White House Rips New GOP Speaker’s ‘Offensive’ Mass Shooting Comment
The relationship between the Biden White House and the newly minted highest-ranking Republican in the country, House Speaker Rep. Mike Johnson (R-LA), is already off to a testy start.
The White House rebuked comments Johnson made to Fox News host Sean Hannity on Thursday night, a day after 18 people were killed in two mass shootings in Maine, in which Johnson said that guns are not the cause of America’s unique mass shooting crises.
Saying that it was “not the time” to talk about gun control, he told Hannity, “The problem is the human heart. It’s not guns, it’s not the weapons. At the end of the day, we have to protect the right of the citizens to protect themselves, and that’s the Second Amendment, and that’s why our party stands so strongly for that.”
White House deputy press secretary Andrew Bates issued a blistering response to the notion.

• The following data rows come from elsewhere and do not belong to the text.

-- ==== Sys2Proof/Machine/Svi.lean ====
section
/-! DEFINITION. Sampled-value ingest (R117–R149): checks of a frame, placement on the tick grid, stream states, resampling, closing
of ticks, the epoch change, and equalisation with the twin (R140–R142, R235, R236). -/

namespace Sys2Proof.Machine

/-! ### State and settings -/

/-- SVI changed. -/
def Mach.onSvi (m : Mach) (f : Svi → Svi) : Mach := { m with svi := f m.svi }

/-- What SVI keeps of a subscription. -/
def streamOf (m : Mach) (i : Nat) : Stream := (kget i m.svi.streams).getD {}

/-- A subscription's state changed. -/
def Mach.onStream (m : Mach) (i : Nat) (f : Stream → Stream) : Mach :=
  m.onSvi fun b => { b with streams := kput i (f (streamOf m i)) b.streams }

/-- Stream states (R130): Disabled 0, Waiting 1, Priming 2, Active 3, Lost 4. -/
def subState (m : Mach) (i : Nat) : Nat := m.fld SVI_SUB_STS_state i

/-- A counter of SVI. -/
def sviCnt (n : Nat) : Fd := SVI_CNT_n.nth n

/-- The enabled subscriptions of a group. -/
def membersIn (g : Gen) (grp : Nat) : List Nat :=
  (enabledIn g.force SVI_SUB_CTRL_en).filter fun i => g.cfg SVI_SUB_CTRL_group i == grp

/-- Synchronisation class of a group: G 0, L 1, F 2 (R119). -/
def groupClass (g : Gen) (grp : Nat) : Nat := g.cfg SVI_GRP_CFG_class grp

/-- The committed fields of a subscription: its registers and its svID entry (R148). -/
def subItem148 (force : KMap Word) (bulk : List Host.Cell) (i : Nat) : List (Option Word) × List Byte :=
  ([0x064, 0x068, 0x06C, 0x070, 0x074, 0x078, 0x07C, 0x080, 0x084].map fun o => kget (regKey 0x0A o i) force,
    memRead (bulkKey 0x0A 0 (64 * i)) 64 bulk)

/-- Is a subscription resampled under some settings (R134)? -/
def resampled (g : Gen) (i : Nat) : Bool := g.cfg SVI_SUB_CTRL_rate i != g.cfg SVI_TICK_rate

/-! ### The tick grid (R123) -/

/-- The tick number whose grid index is `k` on a stretch that runs at `rate`: the newest stretch that holds it. -/
def tickOnGrid : List Grid → (rate : Nat) → Int → Option Nat → Option Nat
  | [], _, _, _ => none
  | g :: gs, rate, k, upper =>
    let n := g.first + (k - g.index)
    if g.rate = rate ∧ g.index ≤ k then
      (match upper with
        | some u => if n < u then some n.toNat else none
        | none => some n.toNat)
    else tickOnGrid gs rate k (some g.first)

/-- The instant of the timebase at which the window of a tick expires (R125), in units of 1/rate ns, with the rate. -/
def expiryAt (m : Mach) (n : Nat) : Int × Nat :=
  match gridOf m n with
  | some g => (g.at_ n * 1000000000 + ((genOf m n).cfg SVI_WINDOW_window * 1000 - g.epoch) * g.rate, g.rate)
  | none => (0, 1)

/-- Has the window of a tick expired at an instant of the timebase? -/
def expiredAt (m : Mach) (n at_ : Nat) : Bool :=
  let (e, r) := expiryAt m n
  decide (e ≤ (at_ : Int) * r)

/-- The index on the grid of rate `r`, among those congruent to `c` modulo `r`, whose time is nearest to station time `x`, with
`x` minus that time in ns times `r`: within [−0.5 s, 0.5 s) (R123). -/
def nearest (r : Nat) (x : Int) (c : Int) : Int × Int :=
  let y := x * r - c * 1000000000
  let s := (y + r * 500000000) / ((r : Int) * 1000000000)
  (s * r + c, y - s * r * 1000000000)

/-! ### Resampling (R134, R135) -/

/-- The index of the latest input at or before the nominal time of grid index `ti`. -/
def inputBefore (rs rt : Nat) (ti : Int) : Int := ti * rs / rt

/-- The latest tick that an input of a resampled stream serves on a grid of rate `rt`: check 13 of R120 judges the input by it
(log 102). -/
def lastServed (m : Mach) (rs rt : Nat) (k : Int) : Option Nat := tickOnGrid m.svi.grids rt (((k + 4) * rt - 1) / rs) none

/-! ### Sample quality (R137, R138) -/

/-- A subscription as it stands for the ticks of some settings (R148): as it stood before a set that changed it, else as it is. -/
def oldSub (m : Mach) (g : Gen) (i : Nat) : OldSub :=
  (kget i g.subs).getD { state := subState m i, synch := m.fld SVI_SUB_STS_smp_synch i, stream := streamOf m i }

/-- Its state. -/
def stateIn (m : Mach) (g : Gen) (i : Nat) : Nat := (oldSub m g i).state

/-- What SVI keeps of it. -/
def streamIn (m : Mach) (g : Gen) (i : Nat) : Stream := (oldSub m g i).stream

/-- The first Active member of a class-L group: Active longest, then lowest index. -/
def firstActive (m : Mach) (g : Gen) (grp : Nat) : Option Nat :=
  match (membersIn g grp).filter fun i => stateIn m g i == 3 with
  | [] => none
  | i :: is => some (is.foldl (fun a b => if (streamIn m g b).since < (streamIn m g a).since then b else a) i)

/-- The contribution of synchronisation (R138). The time state and the first Active member count as they stand when the tick closes
(log 103). -/
def syncQuality (m : Mach) (g : Gen) (grp synch : Nat) : Nat × BitVec 16 :=
  match groupClass g grp with
  | 0 =>
    let st := m.time.seen
    if synch ≤ 1 ∨ st = 0 ∨ st = 5 then (1, 0x10) else if st = 2 ∨ st = 3 then (0, 0) else (3, 0x10)
  | 1 =>
    match firstActive m g grp with
    | some i => if synch != 0 && synch == (oldSub m g i).synch then (0, 0) else (1, 0x10)
    | none => (1, 0x10)
  | _ => (0, 0)

/-- The 8 inputs a tick needs, each with its place, as far as they are committed. -/
def inputsFor (b : Stream) (j : Int) : List (Option SvInput) :=
  (List.range 8).map fun (i : Nat) => b.inputs.find? fun e => e.idx == j - 3 + (i : Int)

/-- The phase of a nominal time within the input period: 1,024 of them, rounded down (R134, log 101). -/
def phaseOf (rs rt : Nat) (ti : Int) : Fin 1024 := ⟨((ti * rs % rt) * 1024 / rt).toNat % 1024, Nat.mod_lt _ (by decide)⟩

/-- The interpolated value: the 8 inputs weighted by the coefficients of the phase, rounded down (R134, log 101). -/
def interpolate (rs rt : Nat) (phase : Fin 1024) (vals : List Int) : Int :=
  (((List.finRange 8).map fun k => Config.tap rs rt phase k * nthD vals k.val 0).sum) / 2 ^ 30

/-- What a resampled stream gives for a tick: whether the fourth input after its nominal time is there, whether all eight are,
and the channels: each with the worst validity of its inputs, the synchronisation of each counted (R134, R135, R138). -/
def resampleTick (m : Mach) (g : Gen) (grp n i : Nat) : Bool × Bool × List Chan :=
  match gridOf m n with
  | none => (false, false, [])
  | some gr =>
    let rs := rateHz (g.cfg SVI_SUB_CTRL_rate i)
    let ti := gr.at_ n
    let found := inputsFor (streamIn m g i) (inputBefore rs gr.rate ti)
    let full := found.all (·.isSome)
    let chans := (List.range (g.cfg SVI_SUB_CTRL_n_ch i + 1)).map fun c =>
      let one := fun (e : SvInput) =>
        let (v, f) := syncQuality m g grp e.synch
        let x := nthD e.chans c { val := 0, qual := 1 }
        (x.val, degrade x.qual v f)
      let vals := found.map fun e => match e with | some e => (one e).1 | none => 0
      let q := degrade (joinAll ((found.filterMap id).map fun e => (one e).2)) (if full then 0 else 1) 0x20#16
      { val := interpolate rs gr.rate (phaseOf rs gr.rate ti) vals, qual := q }
    ((nthD found 7 none).isSome, full, chans)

“We absolutely reject the offensive accusation that gun crime is uniquely high in the United States because of Americans’ ‘hearts,’” he said. “Gun crime is uniquely high in the United States because congressional Republicans have spent decades choosing the gun industry’s lobbyists over the lives of innocent Americans.”
The shooting was the 37th mass killing in the U.S. so far this year, according to a database set up by the Associated Press, USA Today and Northeastern University. At least 190 people have died in those massacres.
The body of Robert Card, the 40-year-old Army Reservist accused of using an assault rifle to kill 18 people at a bowling alley and a bar in Lewiston, was discovered in woods near his abandoned car on Friday evening, following a two-day manhunt. Card had suffered “acute” mental health issues in recent months, his sister-in-law told The Daily Beast.